One thing from home that's been a godsend: Swedish outdoor-wear for the kids – you can’t beat it!
What do you love about being a faraway mum?
I love how we get to experience different places and cultures as a family. I love how open-minded it has made my children and how curious they are about the world and how other people live. For them everything that is different is interesting and something to explore rather than something scary or to be wary about. I love how living in different places has made them so adaptable and flexible, and whenever we go to a new place they immediately feel at home. I can’t wait to see where life takes them.
And what do you struggle with?
That they don’t get to see their grandparents as much as I would like. They have an amazing relationship so it would have been so nice to have them close by.
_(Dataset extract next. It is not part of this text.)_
-- ==== Sys2Proof/Laws/Exec.lean ====
section
/-! SUPPORT. Each command runs its own meaning: one equation per arm, so that no proof unfolds the whole dispatch. -/
namespace Sys2Proof.Machine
I also struggle with not having a support system. My husband travels 75% of the time and it all lands on me, so if I get sick or something happens while he is away I am really in trouble. I have had to take care of them by myself while suffering with the stomach flu, and one time they suspected my oldest had appendicitis so we were stuck in the hospital for hours and I had to have then youngest with me the whole time. Those were times it would have been nice to have someone like grandparents close by to jump in.
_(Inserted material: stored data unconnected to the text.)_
-- ==== Sys2Proof/Laws/State.lean ====
section
/-! SUPPORT. What each update of the state leaves alone, one lemma per field, and what reading the updated part gives. -/
namespace Sys2Proof.Machine

/-! ### State.setCell -/

@[simp] theorem State.setCell_pending (s : State) (c : Nat) (x : Cell) : (s.setCell c x).pending = s.pending := rfl
@[simp] theorem State.setCell_dict (s : State) (c : Nat) (x : Cell) : (s.setCell c x).dict = s.dict := rfl
@[simp] theorem State.setCell_inForce (s : State) (c : Nat) (x : Cell) : (s.setCell c x).inForce = s.inForce := rfl
@[simp] theorem State.setCell_mirror (s : State) (c : Nat) (x : Cell) : (s.setCell c x).mirror = s.mirror := rfl
@[simp] theorem State.setCell_mirrorGt (s : State) (c : Nat) (x : Cell) : (s.setCell c x).mirrorGt = s.mirrorGt := rfl
@[simp] theorem State.setCell_engines (s : State) (c : Nat) (x : Cell) : (s.setCell c x).engines = s.engines := rfl
@[simp] theorem State.setCell_sync (s : State) (c : Nat) (x : Cell) : (s.setCell c x).sync = s.sync := rfl
@[simp] theorem State.setCell_parts (s : State) (c : Nat) (x : Cell) : (s.setCell c x).parts = s.parts := rfl
@[simp] theorem State.setCell_objects (s : State) (c : Nat) (x : Cell) : (s.setCell c x).objects = s.objects := rfl
@[simp] theorem State.setCell_plots (s : State) (c : Nat) (x : Cell) : (s.setCell c x).plots = s.plots := rfl
@[simp] theorem State.setCell_frames (s : State) (c : Nat) (x : Cell) : (s.setCell c x).frames = s.frames := rfl
@[simp] theorem State.setCell_qps (s : State) (c : Nat) (x : Cell) : (s.setCell c x).qps = s.qps := rfl
@[simp] theorem State.setCell_windowNak (s : State) (c : Nat) (x : Cell) : (s.setCell c x).windowNak = s.windowNak := rfl
@[simp] theorem State.setCell_shareWait (s : State) (c : Nat) (x : Cell) : (s.setCell c x).shareWait = s.shareWait := rfl
@[simp] theorem State.setCell_pathDrops (s : State) (c : Nat) (x : Cell) : (s.setCell c x).pathDrops = s.pathDrops := rfl
@[simp] theorem State.setCell_ttlGt (s : State) (c : Nat) (x : Cell) : (s.setCell c x).ttlGt = s.ttlGt := rfl
@[simp] theorem State.setCell_bar4Bad (s : State) (c : Nat) (x : Cell) : (s.setCell c x).bar4Bad = s.bar4Bad := rfl
@[simp] theorem State.setCell_refillL (s : State) (c : Nat) (x : Cell) : (s.setCell c x).refillL = s.refillL := rfl
@[simp] theorem State.setCell_lastSecond (s : State) (c : Nat) (x : Cell) : (s.setCell c x).lastSecond = s.lastSecond := rfl
@[simp] theorem State.setCell_privLogged (s : State) (c : Nat) (x : Cell) : (s.setCell c x).privLogged = s.privLogged := rfl
@[simp] theorem State.setCell_sems (s : State) (c : Nat) (x : Cell) : (s.setCell c x).sems = s.sems := rfl
@[simp] theorem State.setCell_fns (s : State) (c : Nat) (x : Cell) : (s.setCell c x).fns = s.fns := rfl
@[simp] theorem State.setCell_breach (s : State) (c : Nat) (x : Cell) : (s.setCell c x).breach = s.breach := rfl
@[simp] theorem State.setCell_clocks (s : State) (c : Nat) (x : Cell) : (s.setCell c x).clocks = s.clocks := rfl
@[simp] theorem State.setCell_counter (s : State) (c : Nat) (x : Cell) : (s.setCell c x).counter = s.counter := rfl
@[simp] theorem State.setCell_links (s : State) (c : Nat) (x : Cell) : (s.setCell c x).links = s.links := rfl
@[simp] theorem State.setCell_seenMsgs (s : State) (c : Nat) (x : Cell) : (s.setCell c x).seenMsgs = s.seenMsgs := rfl
@[simp] theorem State.setCell_msgSeq (s : State) (c : Nat) (x : Cell) : (s.setCell c x).msgSeq = s.msgSeq := rfl
@[simp] theorem State.setCell_mailbox (s : State) (c : Nat) (x : Cell) : (s.setCell c x).mailbox = s.mailbox := rfl
@[simp] theorem State.setCell_power (s : State) (c : Nat) (x : Cell) : (s.setCell c x).power = s.power := rfl
@[simp] theorem State.setCell_thermal (s : State) (c : Nat) (x : Cell) : (s.setCell c x).thermal = s.thermal := rfl
@[simp] theorem State.setCell_mgmt (s : State) (c : Nat) (x : Cell) : (s.setCell c x).mgmt = s.mgmt := rfl
@[simp] theorem State.setCell_episodes (s : State) (c : Nat) (x : Cell) : (s.setCell c x).episodes = s.episodes := rfl
@[simp] theorem State.setCell_boot (s : State) (c : Nat) (x : Cell) : (s.setCell c x).boot = s.boot := rfl
@[simp] theorem State.setCell_pins (s : State) (c : Nat) (x : Cell) : (s.setCell c x).pins = s.pins := rfl
@[simp] theorem State.setCell_entropy (s : State) (c : Nat) (x : Cell) : (s.setCell c x).entropy = s.entropy := rfl
@[simp] theorem State.setCell_events (s : State) (c : Nat) (x : Cell) : (s.setCell c x).events = s.events := rfl
@[simp] theorem State.setCell_marks (s : State) (c : Nat) (x : Cell) : (s.setCell c x).marks = s.marks := rfl
@[simp] theorem State.setCell_outputs (s : State) (c : Nat) (x : Cell) : (s.setCell c x).outputs = s.outputs := rfl
@[simp] theorem State.setCell_free (s : State) (c : Nat) (x : Cell) : (s.setCell c x).free = s.free := rfl

/-! ### State.updCell -/

@[simp] theorem State.updCell_pending (s : State) (c : Nat) (f : Cell → Cell) : (s.updCell c f).pending = s.pending := rfl
@[simp] theorem State.updCell_dict (s : State) (c : Nat) (f : Cell → Cell) : (s.updCell c f).dict = s.dict := rfl
@[simp] theorem State.updCell_inForce (s : State) (c : Nat) (f : Cell → Cell) : (s.updCell c f).inForce = s.inForce := rfl
@[simp] theorem State.updCell_mirror (s : State) (c : Nat) (f : Cell → Cell) : (s.updCell c f).mirror = s.mirror := rfl
@[simp] theorem State.updCell_mirrorGt (s : State) (c : Nat) (f : Cell → Cell) : (s.updCell c f).mirrorGt = s.mirrorGt := rfl
@[simp] theorem State.updCell_engines (s : State) (c : Nat) (f : Cell → Cell) : (s.updCell c f).engines = s.engines := rfl
@[simp] theorem State.updCell_sync (s : State) (c : Nat) (f : Cell → Cell) : (s.updCell c f).sync = s.sync := rfl
@[simp] theorem State.updCell_parts (s : State) (c : Nat) (f : Cell → Cell) : (s.updCell c f).parts = s.parts := rfl
@[simp] theorem State.updCell_objects (s : State) (c : Nat) (f : Cell → Cell) : (s.updCell c f).objects = s.objects := rfl
@[simp] theorem State.updCell_plots (s : State) (c : Nat) (f : Cell → Cell) : (s.updCell c f).plots = s.plots := rfl
@[simp] theorem State.updCell_frames (s : State) (c : Nat) (f : Cell → Cell) : (s.updCell c f).frames = s.frames := rfl
@[simp] theorem State.updCell_qps (s : State) (c : Nat) (f : Cell → Cell) : (s.updCell c f).qps = s.qps := rfl
@[simp] theorem State.updCell_windowNak (s : State) (c : Nat) (f : Cell → Cell) : (s.updCell c f).windowNak = s.windowNak := rfl
@[simp] theorem State.updCell_shareWait (s : State) (c : Nat) (f : Cell → Cell) : (s.updCell c f).shareWait = s.shareWait := rfl
@[simp] theorem State.updCell_pathDrops (s : State) (c : Nat) (f : Cell → Cell) : (s.updCell c f).pathDrops = s.pathDrops := rfl
@[simp] theorem State.updCell_ttlGt (s : State) (c : Nat) (f : Cell → Cell) : (s.updCell c f).ttlGt = s.ttlGt := rfl
@[simp] theorem State.updCell_bar4Bad (s : State) (c : Nat) (f : Cell → Cell) : (s.updCell c f).bar4Bad = s.bar4Bad := rfl
@[simp] theorem State.updCell_refillL (s : State) (c : Nat) (f : Cell → Cell) : (s.updCell c f).refillL = s.refillL := rfl
@[simp] theorem State.updCell_lastSecond (s : State) (c : Nat) (f : Cell → Cell) : (s.updCell c f).lastSecond = s.lastSecond := rfl
@[simp] theorem State.updCell_privLogged (s : State) (c : Nat) (f : Cell → Cell) : (s.updCell c f).privLogged = s.privLogged := rfl
@[simp] theorem State.updCell_sems (s : State) (c : Nat) (f : Cell → Cell) : (s.updCell c f).sems = s.sems := rfl
@[simp] theorem State.updCell_fns (s : State) (c : Nat) (f : Cell → Cell) : (s.updCell c f).fns = s.fns := rfl
@[simp] theorem State.updCell_breach (s : State) (c : Nat) (f : Cell → Cell) : (s.updCell c f).breach = s.breach := rfl
@[simp] theorem State.updCell_clocks (s : State) (c : Nat) (f : Cell → Cell) : (s.updCell c f).clocks = s.clocks := rfl
@[simp] theorem State.updCell_counter (s : State) (c : Nat) (f : Cell → Cell) : (s.updCell c f).counter = s.counter := rfl
@[simp] theorem State.updCell_links (s : State) (c : Nat) (f : Cell → Cell) : (s.updCell c f).links = s.links := rfl
@[simp] theorem State.updCell_seenMsgs (s : State) (c : Nat) (f : Cell → Cell) : (s.updCell c f).seenMsgs = s.seenMsgs := rfl
@[simp] theorem State.updCell_msgSeq (s : State) (c : Nat) (f : Cell → Cell) : (s.updCell c f).msgSeq = s.msgSeq := rfl
@[simp] theorem State.updCell_mailbox (s : State) (c : Nat) (f : Cell → Cell) : (s.updCell c f).mailbox = s.mailbox := rfl
@[simp] theorem State.updCell_power (s : State) (c : Nat) (f : Cell → Cell) : (s.updCell c f).power = s.power := rfl
@[simp] theorem State.updCell_thermal (s : State) (c : Nat) (f : Cell → Cell) : (s.updCell c f).thermal = s.thermal := rfl
@[simp] theorem State.updCell_mgmt (s : State) (c : Nat) (f : Cell → Cell) : (s.updCell c f).mgmt = s.mgmt := rfl
@[simp] theorem State.updCell_episodes (s : State) (c : Nat) (f : Cell → Cell) : (s.updCell c f).episodes = s.episodes := rfl
@[simp] theorem State.updCell_boot (s : State) (c : Nat) (f : Cell → Cell) : (s.updCell c f).boot = s.boot := rfl
@[simp] theorem State.updCell_pins (s : State) (c : Nat) (f : Cell → Cell) : (s.updCell c f).pins = s.pins := rfl
@[simp] theorem State.updCell_entropy (s : State) (c : Nat) (f : Cell → Cell) : (s.updCell c f).entropy = s.entropy := rfl
@[simp] theorem State.updCell_events (s : State) (c : Nat) (f : Cell → Cell) : (s.updCell c f).events = s.events := rfl
@[simp] theorem State.updCell_marks (s : State) (c : Nat) (f : Cell → Cell) : (s.updCell c f).marks = s.marks := rfl
@[simp] theorem State.updCell_outputs (s : State) (c : Nat) (f : Cell → Cell) : (s.updCell c f).outputs = s.outputs := rfl
@[simp] theorem State.updCell_free (s : State) (c : Nat) (f : Cell → Cell) : (s.updCell c f).free = s.free := rfl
Are you forever faraway, or is this just a temporary thing?
Since my husband and I are different nationalities we don’t have a home country in common. So I guess one day one of our faraways will become our permanent home!
What advice would you give to parents new to living far from home?
Pick your battles, cut yourself some slack and try if you can to surround yourself with people who give you energy and support you. Being a faraway mom can sometimes be overwhelming so don’t forget to take care of yourself as well!
Thank you so much, Cynthia, for sharing your experiences and advice – I found it really fascinating. I hope you and your family continue to enjoy your amazing faraway adventure for as long as it may last!